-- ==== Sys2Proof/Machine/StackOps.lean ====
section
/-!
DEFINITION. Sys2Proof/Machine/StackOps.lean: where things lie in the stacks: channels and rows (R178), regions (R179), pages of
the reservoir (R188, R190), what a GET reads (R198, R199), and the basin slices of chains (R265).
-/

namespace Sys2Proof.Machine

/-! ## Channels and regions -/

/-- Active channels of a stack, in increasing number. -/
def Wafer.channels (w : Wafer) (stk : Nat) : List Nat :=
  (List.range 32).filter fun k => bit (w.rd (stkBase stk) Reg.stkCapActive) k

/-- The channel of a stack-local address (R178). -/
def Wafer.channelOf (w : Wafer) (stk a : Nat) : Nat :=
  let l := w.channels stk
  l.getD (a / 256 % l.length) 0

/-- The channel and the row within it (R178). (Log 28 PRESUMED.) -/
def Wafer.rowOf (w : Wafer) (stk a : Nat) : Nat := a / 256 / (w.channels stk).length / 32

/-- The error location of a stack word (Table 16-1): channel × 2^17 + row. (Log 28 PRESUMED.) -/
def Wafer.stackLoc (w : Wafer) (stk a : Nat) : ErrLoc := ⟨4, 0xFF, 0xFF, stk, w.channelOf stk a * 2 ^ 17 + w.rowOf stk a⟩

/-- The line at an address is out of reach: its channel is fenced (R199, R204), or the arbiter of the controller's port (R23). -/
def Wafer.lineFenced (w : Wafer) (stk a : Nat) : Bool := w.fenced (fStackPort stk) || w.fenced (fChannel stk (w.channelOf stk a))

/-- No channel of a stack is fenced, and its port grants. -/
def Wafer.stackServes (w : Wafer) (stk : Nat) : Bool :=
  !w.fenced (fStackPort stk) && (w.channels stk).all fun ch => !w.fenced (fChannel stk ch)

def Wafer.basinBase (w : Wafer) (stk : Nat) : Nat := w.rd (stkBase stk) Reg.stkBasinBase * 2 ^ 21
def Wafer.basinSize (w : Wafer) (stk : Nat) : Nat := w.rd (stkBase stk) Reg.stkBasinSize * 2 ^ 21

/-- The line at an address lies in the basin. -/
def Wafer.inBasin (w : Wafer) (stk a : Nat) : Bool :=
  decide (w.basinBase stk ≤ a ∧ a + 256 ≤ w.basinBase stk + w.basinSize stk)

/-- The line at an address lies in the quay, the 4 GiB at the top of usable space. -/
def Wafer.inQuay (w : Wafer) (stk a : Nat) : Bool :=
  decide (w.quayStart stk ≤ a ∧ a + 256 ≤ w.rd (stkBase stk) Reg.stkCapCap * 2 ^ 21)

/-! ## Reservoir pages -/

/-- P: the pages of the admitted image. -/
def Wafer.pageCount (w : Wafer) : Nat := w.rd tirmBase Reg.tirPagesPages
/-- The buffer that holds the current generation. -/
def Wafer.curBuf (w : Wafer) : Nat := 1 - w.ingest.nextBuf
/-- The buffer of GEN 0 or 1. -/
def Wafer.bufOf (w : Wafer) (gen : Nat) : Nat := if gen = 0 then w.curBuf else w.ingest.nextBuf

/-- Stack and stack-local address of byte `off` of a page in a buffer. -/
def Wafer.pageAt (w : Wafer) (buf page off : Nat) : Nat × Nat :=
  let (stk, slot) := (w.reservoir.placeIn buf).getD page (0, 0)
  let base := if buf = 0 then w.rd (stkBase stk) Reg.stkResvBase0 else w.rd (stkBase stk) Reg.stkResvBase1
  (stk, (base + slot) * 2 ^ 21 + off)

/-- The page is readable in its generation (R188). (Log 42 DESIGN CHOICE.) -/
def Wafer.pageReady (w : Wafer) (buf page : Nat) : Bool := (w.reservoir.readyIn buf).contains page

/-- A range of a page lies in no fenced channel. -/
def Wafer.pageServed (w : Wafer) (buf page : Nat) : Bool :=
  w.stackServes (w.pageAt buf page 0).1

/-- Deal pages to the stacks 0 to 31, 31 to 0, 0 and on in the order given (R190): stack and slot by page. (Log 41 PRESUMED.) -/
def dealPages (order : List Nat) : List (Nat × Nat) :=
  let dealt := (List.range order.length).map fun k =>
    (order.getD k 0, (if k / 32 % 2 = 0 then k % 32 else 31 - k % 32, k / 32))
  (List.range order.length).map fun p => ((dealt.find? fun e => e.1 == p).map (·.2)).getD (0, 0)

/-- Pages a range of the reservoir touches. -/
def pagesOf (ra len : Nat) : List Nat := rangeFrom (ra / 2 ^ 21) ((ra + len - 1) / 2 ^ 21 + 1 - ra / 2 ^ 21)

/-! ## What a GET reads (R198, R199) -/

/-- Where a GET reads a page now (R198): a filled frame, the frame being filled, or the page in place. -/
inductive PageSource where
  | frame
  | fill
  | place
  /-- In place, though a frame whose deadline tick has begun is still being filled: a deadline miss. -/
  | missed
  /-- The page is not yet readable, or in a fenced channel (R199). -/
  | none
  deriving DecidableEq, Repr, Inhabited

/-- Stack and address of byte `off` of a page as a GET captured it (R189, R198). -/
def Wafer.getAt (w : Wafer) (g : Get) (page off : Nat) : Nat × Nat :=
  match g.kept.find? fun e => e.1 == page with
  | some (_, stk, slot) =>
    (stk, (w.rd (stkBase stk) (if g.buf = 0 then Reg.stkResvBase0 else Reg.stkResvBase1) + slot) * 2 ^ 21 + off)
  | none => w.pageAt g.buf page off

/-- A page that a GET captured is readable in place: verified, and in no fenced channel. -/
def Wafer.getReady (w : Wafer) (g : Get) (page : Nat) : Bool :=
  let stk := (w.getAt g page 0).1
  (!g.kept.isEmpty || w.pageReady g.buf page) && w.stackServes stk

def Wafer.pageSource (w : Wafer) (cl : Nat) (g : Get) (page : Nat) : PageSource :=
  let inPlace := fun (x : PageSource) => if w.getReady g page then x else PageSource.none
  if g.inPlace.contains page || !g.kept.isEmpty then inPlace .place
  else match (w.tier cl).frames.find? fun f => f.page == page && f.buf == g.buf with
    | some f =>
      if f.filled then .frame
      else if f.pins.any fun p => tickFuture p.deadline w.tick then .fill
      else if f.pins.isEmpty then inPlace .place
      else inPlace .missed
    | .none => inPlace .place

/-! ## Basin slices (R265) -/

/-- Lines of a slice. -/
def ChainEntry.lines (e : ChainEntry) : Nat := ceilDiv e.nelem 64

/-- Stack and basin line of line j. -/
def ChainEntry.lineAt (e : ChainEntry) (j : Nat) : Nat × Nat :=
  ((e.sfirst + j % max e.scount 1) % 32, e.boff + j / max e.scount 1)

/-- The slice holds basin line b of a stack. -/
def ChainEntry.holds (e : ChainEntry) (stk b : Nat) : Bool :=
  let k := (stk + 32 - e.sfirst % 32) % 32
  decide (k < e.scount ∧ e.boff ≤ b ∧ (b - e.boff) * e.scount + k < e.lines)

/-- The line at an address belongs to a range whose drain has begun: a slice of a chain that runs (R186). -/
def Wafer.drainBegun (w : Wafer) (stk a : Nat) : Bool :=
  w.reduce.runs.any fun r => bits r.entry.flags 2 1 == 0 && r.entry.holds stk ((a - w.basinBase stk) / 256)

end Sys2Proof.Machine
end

════

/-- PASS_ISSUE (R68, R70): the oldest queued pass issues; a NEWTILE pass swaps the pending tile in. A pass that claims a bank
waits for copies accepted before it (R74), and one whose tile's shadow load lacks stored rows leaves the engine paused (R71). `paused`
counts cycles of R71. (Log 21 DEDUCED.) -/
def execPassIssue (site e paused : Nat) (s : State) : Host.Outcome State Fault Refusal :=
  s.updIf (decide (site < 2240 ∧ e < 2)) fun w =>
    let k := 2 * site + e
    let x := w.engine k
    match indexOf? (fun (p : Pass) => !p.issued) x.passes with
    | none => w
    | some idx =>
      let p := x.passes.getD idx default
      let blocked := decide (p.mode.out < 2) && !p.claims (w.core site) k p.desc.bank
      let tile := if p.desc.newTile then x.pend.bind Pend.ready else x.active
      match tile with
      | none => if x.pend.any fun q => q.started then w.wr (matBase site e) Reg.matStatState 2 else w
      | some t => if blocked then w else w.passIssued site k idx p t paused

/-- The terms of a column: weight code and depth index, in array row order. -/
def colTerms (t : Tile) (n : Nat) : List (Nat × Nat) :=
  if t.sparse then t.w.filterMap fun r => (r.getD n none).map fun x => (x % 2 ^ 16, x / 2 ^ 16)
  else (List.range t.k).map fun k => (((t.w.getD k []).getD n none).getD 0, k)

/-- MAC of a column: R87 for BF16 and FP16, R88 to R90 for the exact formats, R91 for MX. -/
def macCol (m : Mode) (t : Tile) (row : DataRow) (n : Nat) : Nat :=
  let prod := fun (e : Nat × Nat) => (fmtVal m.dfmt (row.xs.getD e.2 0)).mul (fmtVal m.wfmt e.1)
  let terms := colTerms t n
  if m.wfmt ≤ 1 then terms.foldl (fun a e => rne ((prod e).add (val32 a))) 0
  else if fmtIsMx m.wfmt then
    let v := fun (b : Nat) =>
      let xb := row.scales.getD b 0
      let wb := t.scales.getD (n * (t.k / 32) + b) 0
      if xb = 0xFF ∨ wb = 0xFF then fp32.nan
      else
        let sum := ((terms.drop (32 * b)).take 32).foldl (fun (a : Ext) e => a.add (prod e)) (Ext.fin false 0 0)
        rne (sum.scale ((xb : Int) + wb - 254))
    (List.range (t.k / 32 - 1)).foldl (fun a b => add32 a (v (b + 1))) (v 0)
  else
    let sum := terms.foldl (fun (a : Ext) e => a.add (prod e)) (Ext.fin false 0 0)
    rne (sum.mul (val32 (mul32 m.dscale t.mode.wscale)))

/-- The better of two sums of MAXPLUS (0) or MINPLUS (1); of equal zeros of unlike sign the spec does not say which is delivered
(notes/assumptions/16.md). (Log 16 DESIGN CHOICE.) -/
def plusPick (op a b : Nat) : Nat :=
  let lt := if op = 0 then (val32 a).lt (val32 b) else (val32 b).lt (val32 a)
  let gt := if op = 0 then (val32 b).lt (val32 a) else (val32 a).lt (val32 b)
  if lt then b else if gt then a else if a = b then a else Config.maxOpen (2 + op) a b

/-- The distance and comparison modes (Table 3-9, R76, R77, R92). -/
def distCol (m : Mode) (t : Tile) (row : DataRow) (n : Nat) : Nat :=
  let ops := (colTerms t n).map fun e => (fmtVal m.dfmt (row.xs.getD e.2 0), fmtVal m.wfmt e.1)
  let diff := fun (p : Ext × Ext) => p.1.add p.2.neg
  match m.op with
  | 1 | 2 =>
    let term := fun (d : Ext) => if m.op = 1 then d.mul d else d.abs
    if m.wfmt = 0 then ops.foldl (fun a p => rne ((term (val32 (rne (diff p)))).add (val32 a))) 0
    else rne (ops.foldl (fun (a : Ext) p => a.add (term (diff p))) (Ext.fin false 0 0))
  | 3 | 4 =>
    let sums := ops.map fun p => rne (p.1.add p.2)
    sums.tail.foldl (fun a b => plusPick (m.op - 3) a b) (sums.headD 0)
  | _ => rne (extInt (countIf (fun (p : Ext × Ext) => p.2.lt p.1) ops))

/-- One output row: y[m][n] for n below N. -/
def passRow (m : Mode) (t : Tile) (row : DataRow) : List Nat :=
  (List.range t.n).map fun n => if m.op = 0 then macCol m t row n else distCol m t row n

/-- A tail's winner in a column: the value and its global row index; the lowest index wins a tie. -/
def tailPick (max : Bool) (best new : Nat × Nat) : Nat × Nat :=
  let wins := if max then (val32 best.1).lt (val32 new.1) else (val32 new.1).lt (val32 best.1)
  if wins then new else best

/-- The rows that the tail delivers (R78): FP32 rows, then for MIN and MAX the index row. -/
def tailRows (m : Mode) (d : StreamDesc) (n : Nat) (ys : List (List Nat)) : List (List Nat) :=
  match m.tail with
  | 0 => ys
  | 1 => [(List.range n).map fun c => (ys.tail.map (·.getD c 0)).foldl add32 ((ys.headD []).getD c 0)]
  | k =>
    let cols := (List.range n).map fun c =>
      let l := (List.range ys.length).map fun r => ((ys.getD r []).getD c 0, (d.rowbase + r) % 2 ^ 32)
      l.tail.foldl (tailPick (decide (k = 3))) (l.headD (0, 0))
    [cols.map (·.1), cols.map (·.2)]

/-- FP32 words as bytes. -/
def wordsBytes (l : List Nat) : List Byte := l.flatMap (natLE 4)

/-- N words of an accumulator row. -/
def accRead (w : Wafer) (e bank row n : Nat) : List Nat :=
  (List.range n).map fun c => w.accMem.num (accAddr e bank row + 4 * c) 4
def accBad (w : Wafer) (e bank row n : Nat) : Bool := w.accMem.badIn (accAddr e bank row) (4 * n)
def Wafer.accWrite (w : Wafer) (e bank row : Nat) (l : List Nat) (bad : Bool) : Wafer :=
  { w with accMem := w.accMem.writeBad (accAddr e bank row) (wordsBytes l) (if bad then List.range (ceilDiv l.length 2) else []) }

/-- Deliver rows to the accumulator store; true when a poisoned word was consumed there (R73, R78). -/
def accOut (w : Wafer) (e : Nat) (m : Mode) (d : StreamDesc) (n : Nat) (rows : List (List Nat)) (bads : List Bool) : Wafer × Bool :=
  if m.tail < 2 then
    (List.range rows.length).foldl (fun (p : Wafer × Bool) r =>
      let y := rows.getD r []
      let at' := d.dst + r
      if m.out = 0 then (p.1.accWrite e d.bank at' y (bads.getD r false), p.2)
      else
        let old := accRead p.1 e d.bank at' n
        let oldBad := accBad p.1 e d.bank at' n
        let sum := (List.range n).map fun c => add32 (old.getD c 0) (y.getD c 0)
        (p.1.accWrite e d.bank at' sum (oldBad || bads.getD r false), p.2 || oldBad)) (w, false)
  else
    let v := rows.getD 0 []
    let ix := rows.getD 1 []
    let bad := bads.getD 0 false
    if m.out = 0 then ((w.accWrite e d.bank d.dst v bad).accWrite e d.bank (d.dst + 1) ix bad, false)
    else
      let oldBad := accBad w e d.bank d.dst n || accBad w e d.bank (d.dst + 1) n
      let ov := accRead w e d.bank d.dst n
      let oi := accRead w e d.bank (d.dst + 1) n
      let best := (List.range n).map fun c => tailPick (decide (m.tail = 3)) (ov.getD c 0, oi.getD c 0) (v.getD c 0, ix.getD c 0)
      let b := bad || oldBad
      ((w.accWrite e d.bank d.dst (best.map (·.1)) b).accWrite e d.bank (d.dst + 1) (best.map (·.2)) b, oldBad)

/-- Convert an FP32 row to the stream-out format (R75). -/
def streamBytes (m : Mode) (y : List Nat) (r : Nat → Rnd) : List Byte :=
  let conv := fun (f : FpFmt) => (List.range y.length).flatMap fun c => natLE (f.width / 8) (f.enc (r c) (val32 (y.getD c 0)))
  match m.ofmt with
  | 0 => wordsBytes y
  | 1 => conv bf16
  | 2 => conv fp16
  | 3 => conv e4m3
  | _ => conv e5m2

════

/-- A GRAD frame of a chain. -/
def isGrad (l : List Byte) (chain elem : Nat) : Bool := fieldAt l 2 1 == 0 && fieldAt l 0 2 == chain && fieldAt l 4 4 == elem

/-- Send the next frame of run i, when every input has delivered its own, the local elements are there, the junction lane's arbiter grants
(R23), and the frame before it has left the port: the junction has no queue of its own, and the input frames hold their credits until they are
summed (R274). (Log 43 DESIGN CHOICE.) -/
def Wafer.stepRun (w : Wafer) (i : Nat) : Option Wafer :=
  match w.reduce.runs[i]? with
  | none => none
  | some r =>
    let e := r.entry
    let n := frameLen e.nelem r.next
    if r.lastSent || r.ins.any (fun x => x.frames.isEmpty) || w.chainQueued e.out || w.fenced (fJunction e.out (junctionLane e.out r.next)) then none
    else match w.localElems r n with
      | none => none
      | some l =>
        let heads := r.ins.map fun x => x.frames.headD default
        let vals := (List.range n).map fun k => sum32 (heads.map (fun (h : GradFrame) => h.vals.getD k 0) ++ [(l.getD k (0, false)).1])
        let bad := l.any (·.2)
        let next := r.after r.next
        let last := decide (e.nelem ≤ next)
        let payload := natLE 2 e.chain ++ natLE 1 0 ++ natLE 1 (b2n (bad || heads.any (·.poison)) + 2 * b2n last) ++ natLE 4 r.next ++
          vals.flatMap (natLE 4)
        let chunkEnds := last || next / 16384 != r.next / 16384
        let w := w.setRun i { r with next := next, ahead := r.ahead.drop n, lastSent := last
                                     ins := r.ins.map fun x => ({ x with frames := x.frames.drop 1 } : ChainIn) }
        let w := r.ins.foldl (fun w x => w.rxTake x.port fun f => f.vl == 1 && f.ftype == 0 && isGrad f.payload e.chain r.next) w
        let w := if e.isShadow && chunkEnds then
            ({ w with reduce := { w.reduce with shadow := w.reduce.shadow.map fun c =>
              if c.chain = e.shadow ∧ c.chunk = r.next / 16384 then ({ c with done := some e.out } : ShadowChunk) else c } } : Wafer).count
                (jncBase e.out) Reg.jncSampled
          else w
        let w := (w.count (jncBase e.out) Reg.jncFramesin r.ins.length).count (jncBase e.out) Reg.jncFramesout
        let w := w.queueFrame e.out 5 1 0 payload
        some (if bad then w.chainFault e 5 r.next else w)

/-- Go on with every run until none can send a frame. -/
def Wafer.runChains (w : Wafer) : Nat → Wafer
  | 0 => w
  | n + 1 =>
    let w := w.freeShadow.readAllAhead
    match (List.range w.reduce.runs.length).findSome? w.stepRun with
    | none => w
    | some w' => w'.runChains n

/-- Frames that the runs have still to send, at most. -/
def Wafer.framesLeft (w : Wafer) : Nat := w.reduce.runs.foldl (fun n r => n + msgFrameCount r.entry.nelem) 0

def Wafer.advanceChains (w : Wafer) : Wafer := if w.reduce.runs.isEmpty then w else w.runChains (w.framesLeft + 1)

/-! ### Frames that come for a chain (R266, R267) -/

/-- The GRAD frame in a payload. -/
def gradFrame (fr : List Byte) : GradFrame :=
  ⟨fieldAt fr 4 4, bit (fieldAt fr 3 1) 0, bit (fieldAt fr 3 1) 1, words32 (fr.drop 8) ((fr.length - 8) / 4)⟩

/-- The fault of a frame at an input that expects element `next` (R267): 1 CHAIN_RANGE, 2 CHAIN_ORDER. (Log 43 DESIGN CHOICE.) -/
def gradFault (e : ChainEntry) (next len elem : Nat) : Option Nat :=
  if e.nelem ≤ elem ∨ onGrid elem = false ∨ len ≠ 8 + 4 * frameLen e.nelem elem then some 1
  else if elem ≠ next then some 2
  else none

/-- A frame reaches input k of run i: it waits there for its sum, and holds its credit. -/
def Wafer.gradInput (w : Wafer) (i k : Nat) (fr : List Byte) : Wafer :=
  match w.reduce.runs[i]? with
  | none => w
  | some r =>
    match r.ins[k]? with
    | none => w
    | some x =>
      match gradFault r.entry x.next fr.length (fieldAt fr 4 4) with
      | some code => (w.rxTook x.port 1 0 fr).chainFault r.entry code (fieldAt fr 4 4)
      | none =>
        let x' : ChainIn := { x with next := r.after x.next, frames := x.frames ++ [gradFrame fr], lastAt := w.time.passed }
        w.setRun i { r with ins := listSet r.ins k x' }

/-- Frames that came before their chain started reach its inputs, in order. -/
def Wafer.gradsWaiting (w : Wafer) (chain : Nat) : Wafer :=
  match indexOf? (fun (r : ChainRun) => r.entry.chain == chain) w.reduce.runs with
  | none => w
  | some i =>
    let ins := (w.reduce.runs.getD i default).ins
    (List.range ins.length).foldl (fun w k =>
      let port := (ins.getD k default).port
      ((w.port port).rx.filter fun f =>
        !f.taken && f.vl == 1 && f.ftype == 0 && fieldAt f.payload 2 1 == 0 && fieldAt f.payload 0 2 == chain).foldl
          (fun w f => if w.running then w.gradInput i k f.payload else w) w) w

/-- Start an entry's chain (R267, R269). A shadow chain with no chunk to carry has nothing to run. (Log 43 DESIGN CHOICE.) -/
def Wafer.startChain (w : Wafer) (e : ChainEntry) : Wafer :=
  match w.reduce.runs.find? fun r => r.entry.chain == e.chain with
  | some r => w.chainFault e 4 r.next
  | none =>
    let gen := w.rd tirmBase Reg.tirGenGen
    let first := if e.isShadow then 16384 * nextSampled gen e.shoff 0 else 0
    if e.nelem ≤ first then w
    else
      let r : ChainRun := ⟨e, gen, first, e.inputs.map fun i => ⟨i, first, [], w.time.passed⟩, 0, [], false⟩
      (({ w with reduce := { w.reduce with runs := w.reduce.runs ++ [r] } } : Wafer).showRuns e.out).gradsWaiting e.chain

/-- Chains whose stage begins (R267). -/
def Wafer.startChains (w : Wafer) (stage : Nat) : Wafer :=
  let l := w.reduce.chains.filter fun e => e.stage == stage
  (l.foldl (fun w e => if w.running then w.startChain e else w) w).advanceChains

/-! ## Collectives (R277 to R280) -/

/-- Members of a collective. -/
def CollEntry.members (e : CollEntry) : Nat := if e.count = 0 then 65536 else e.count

════

§ **PROBLEM STATEMENT**
Of the lines above, retype only those from the line containing "def Wafer.getAt (w" through the line containing "decide (k <", including both, exactly.

§ **RESPONSE TO THE EXERCISE**
def Wafer.getAt (w : Wafer) (g : Get) (page off : Nat) : Nat × Nat :=
  match g.kept.find? fun e => e.1 == page with
  | some (_, stk, slot) =>
    (stk, (w.rd (stkBase stk) (if g.buf = 0 then Reg.stkResvBase0 else Reg.stkResvBase1) + slot) * 2 ^ 21 + off)
  | none => w.pageAt g.buf page off

/-- A page that a GET captured is readable in place: verified, and in no fenced channel. -/
def Wafer.getReady (w : Wafer) (g : Get) (page : Nat) : Bool :=
  let stk := (w.getAt g page 0).1
  (!g.kept.isEmpty || w.pageReady g.buf page) && w.stackServes stk

def Wafer.pageSource (w : Wafer) (cl : Nat) (g : Get) (page : Nat) : PageSource :=
  let inPlace := fun (x : PageSource) => if w.getReady g page then x else PageSource.none
  if g.inPlace.contains page || !g.kept.isEmpty then inPlace .place
  else match (w.tier cl).frames.find? fun f => f.page == page && f.buf == g.buf with
    | some f =>
      if f.filled then .frame
      else if f.pins.any fun p => tickFuture p.deadline w.tick then .fill
      else if f.pins.isEmpty then inPlace .place
      else inPlace .missed
    | .none => inPlace .place

/-! ## Basin slices (R265) -/

/-- Lines of a slice. -/
def ChainEntry.lines (e : ChainEntry) : Nat := ceilDiv e.nelem 64

/-- Stack and basin line of line j. -/
def ChainEntry.lineAt (e : ChainEntry) (j : Nat) : Nat × Nat :=
  ((e.sfirst + j % max e.scount 1) % 32, e.boff + j / max e.scount 1)

/-- The slice holds basin line b of a stack. -/
def ChainEntry.holds (e : ChainEntry) (stk b : Nat) : Bool :=
  let k := (stk + 32 - e.sfirst % 32) % 32
  decide (k < e.scount ∧ e.boff ≤ b ∧ (b - e.boff) * e.scount + k < e.lines)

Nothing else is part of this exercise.